3. Reconstitution concentration:

   • A typical reconstitution concentration is 100 μg/mL in sterile PBS.
   • For example, to reconstitute 50 μg of protein, add 0.5 mL of PBS to achieve 100 μg/mL.

4. Dissolving the protein:

   • Gently pipette the buffer down the side of the vial to avoid foaming.
   • Allow the vial to sit at room temperature for 15–30 minutes with gentle agitation (do not vortex).
   • Ensure the protein is fully dissolved before proceeding.

5. Aliquoting and storage:

   • Divide the reconstituted protein into small aliquots to avoid repeated freeze-thaw cycles.
   • Store aliquots at –20°C to –80°C for long-term use.
   • Avoid multiple freeze-thaw cycles, as this can reduce protein activity.

6. Working solution preparation:

   • For cell culture, dilute the stock solution to the desired working concentration using cell culture medium or PBS containing 0.1% BSA/HSA to prevent adsorption to plasticware.
   • Filter sterilize the final working solution if sterility is required.

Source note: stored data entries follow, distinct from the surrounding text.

/-! ### Addition and timing tests -/

/-- The cause that the timing test asks at an addition (R75, R76). -/
def Bank.timingCause (b : Bank) : Causes :=
  if b.timing.coupled then (if 2 * b.timing.length ≤ b.span then Causes.onlyOverlong else State.noCauses)
  else (if b.timing.length ≤ b.span then Causes.onlyCount else State.noCauses)

/-- The bank with the timing test's ask made (R75, R76). -/
def Bank.askTiming (b : Bank) : Bank := if b.timingCause.isEmpty then b else b.ask b.timingCause []

/-- The OVERLONG exception, pushed when the held close did not already carry OVERLONG (R76). Its place in the event is the
end (R185; assumption 12). -/
def State.pushOverlong (s : State) (b : BankId) (before : Bank) : State :=
  if before.timingCause.overlong && !before.heldCauses.overlong then
    s.push .overlong (BitVec.ofNat 32 b.val) before.interval (BitVec.ofNat 32 before.span)
      (BitVec.ofNat 32 before.timing.length) noCopy
  else s

/-- The span word of the bank's mirror rewritten, whether or not its value changes (R64). -/
def State.spanWritten (s : State) (b : BankId) : State := s.wordsWritten (18 + 4 * b.val) (19 + 4 * b.val)

/-- The window added into the bank's ACCUMULATING set, before the timing tests (R65 to R68). The set has had a window when
its start sequence stands before the addition's reads (assumption 27); flag words are read last, where the addition changes
them (assumption 29). -/
def State.addToSet (s : State) (b : BankId) (a : Fin 2) (q : Seq16) (m : Nat) (c : Calculation) : State :=
  let later := s.banks[b].sets[a].start.isSome
  let s := s.checkAccs b a (readsOfAddition s.banks[b].sets[a] b m later c)
  let x := s.banks[b].sets[a]
  let s := s.checkAccs b a (flagReads x (x.add b q m later c))
  let y := s.banks[b]
  (s.putBank b { y with sets := y.sets.set a (y.sets[a].add b q m later c) }).spanWritten b

/-- The addition at an OPEN or TURNING bank: the set, the timing test, the held-close test (R65, R75, R76, R78). -/
def State.addWindow (s : State) (b : BankId) (a : Fin 2) (q : Seq16) (m : Nat) (c : Calculation) : State :=
  let s := s.addToSet b a q m c
  let x := s.banks[b]
  ((s.putBank b x.askTiming).heldTest b).pushOverlong b x

/-- Bank 0's two counters of windows handed and of gaps (R69). -/
def State.countHanded (s : State) (b : BankId) (m : Nat) : State :=
  if b = 0 then
    s.putBankCounters { s.bankCounters with
      accounted := s.bankCounters.accounted + 1, missing := s.bankCounters.missing + BitVec.ofNat 32 m }
  else s

/-- A window not accounted because the bank was stopped (R69). -/
def State.countNotAccounted (s : State) : State :=
  s.putBankCounters { s.bankCounters with notAccounted := s.bankCounters.notAccounted + 1 }

/-- The window addition at a bank (R65, R69), taken once after the calculation (R41). -/
def State.windowAddition (s : State) (b : BankId) : State :=
  match s.accounting, s.handedEntry with
  | some a, some e =>
    match a.calculation with
    | some c =>
      if a.added[b] then s
      else
        let m := missing a.carriedLast e.seq
        let s := { s with accounting := some { a with added := a.added.set b true } }
        let s := s.countHanded b m
        match s.banks[b].phase.accumulating with
        | some i => if a.setAside[b] then s.countNotAccounted else s.addWindow b i e.seq m c
        | none => s.countNotAccounted
    | none => s
  | _, _ => s

/-- WINDOW_ADDITION (R65). -/
def execWindowAddition (b : BankId) (s : State) : Host.Outcome State Fault Refusal :=
  s.event fun s => s.windowAddition b

/-- A tariff event at one bank (R74). -/
def State.tariffAt (s : State) (b : BankId) : State :=
  if s.banks[b].timing.coupled && s.banks[b].takesClose then s.askClose b Causes.onlyTariff []
  else s.putBankCounters { s.bankCounters with ignoredTariff := s.bankCounters.ignoredTariff + 1 }

/-- TARIFF_EVENT (R74): every bank takes it, in ascending order (assumption 11) and with no other event between the eight
takings (assumption 30). -/
def execTariffEvent (s : State) : Host.Outcome State Fault Refusal :=
  s.event fun s => (List.finRange 8).foldl State.tariffAt s

/-! ### Starting, cancelling, warm reset -/

/-- The set that a START zeroes and opens: the one that is not the previous set, set 0 when there is none (R84). -/
def Bank.startSet (b : Bank) : Fin 2 :=
  match b.previous with
  | some p => otherSet p
  | none => 0

/-- START at one STOPPED bank (R84). A bank opened between a window's calculation and its release sets that window's
addition aside. -/
def State.openBank (s : State) (b : BankId) : State :=
  let s := s.applyStaged b
  let x := s.banks[b]
  let o := x.startSet
  let n := nextInterval x.interval
  let s := s.putBank b { x with
    phase := .opened o
    sets := x.sets.set o (s.openedSet b n x.sets[o].balance.isSome)
    previous := none
    interval := n
    timing := s.timing }
  let s := s.setWritten b o
  match s.accounting with
  | some a => if a.calculation.isSome then { s with accounting := some { a with setAside := a.setAside.set b true } } else s
  | none => s

/-- A cancelled CLOSE leaves the bank's held close: HOST goes with its last HOST waiter, and the hold with its last cause
(R79, R177). -/
def Bank.withdraw (b : Bank) (k : SlotId) : Bank :=
  match b.held with
  | some h =>
    let ws := h.waiters.filter fun w => w.1 != k
    let cs := { h.causes with host := h.causes.host && ws.any fun w => w.2 == .host }
    { b with held := if cs.isEmpty then none else some ⟨cs, ws⟩ }
  | none => b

Summary Table: Key Steps for PDGF Rα Reconstitution

Important notes:

• Always consult the product-specific datasheet or CoA for any unique requirements.
• If using for functional cell assays, confirm that the buffer and additives are compatible with your cell type and assay conditions.

If you need a protocol for a specific application (e.g., ELISA standard, cell signaling), the buffer and concentration may differ slightly. Always adjust according to your experimental needs and the guidance provided with your recombinant protein.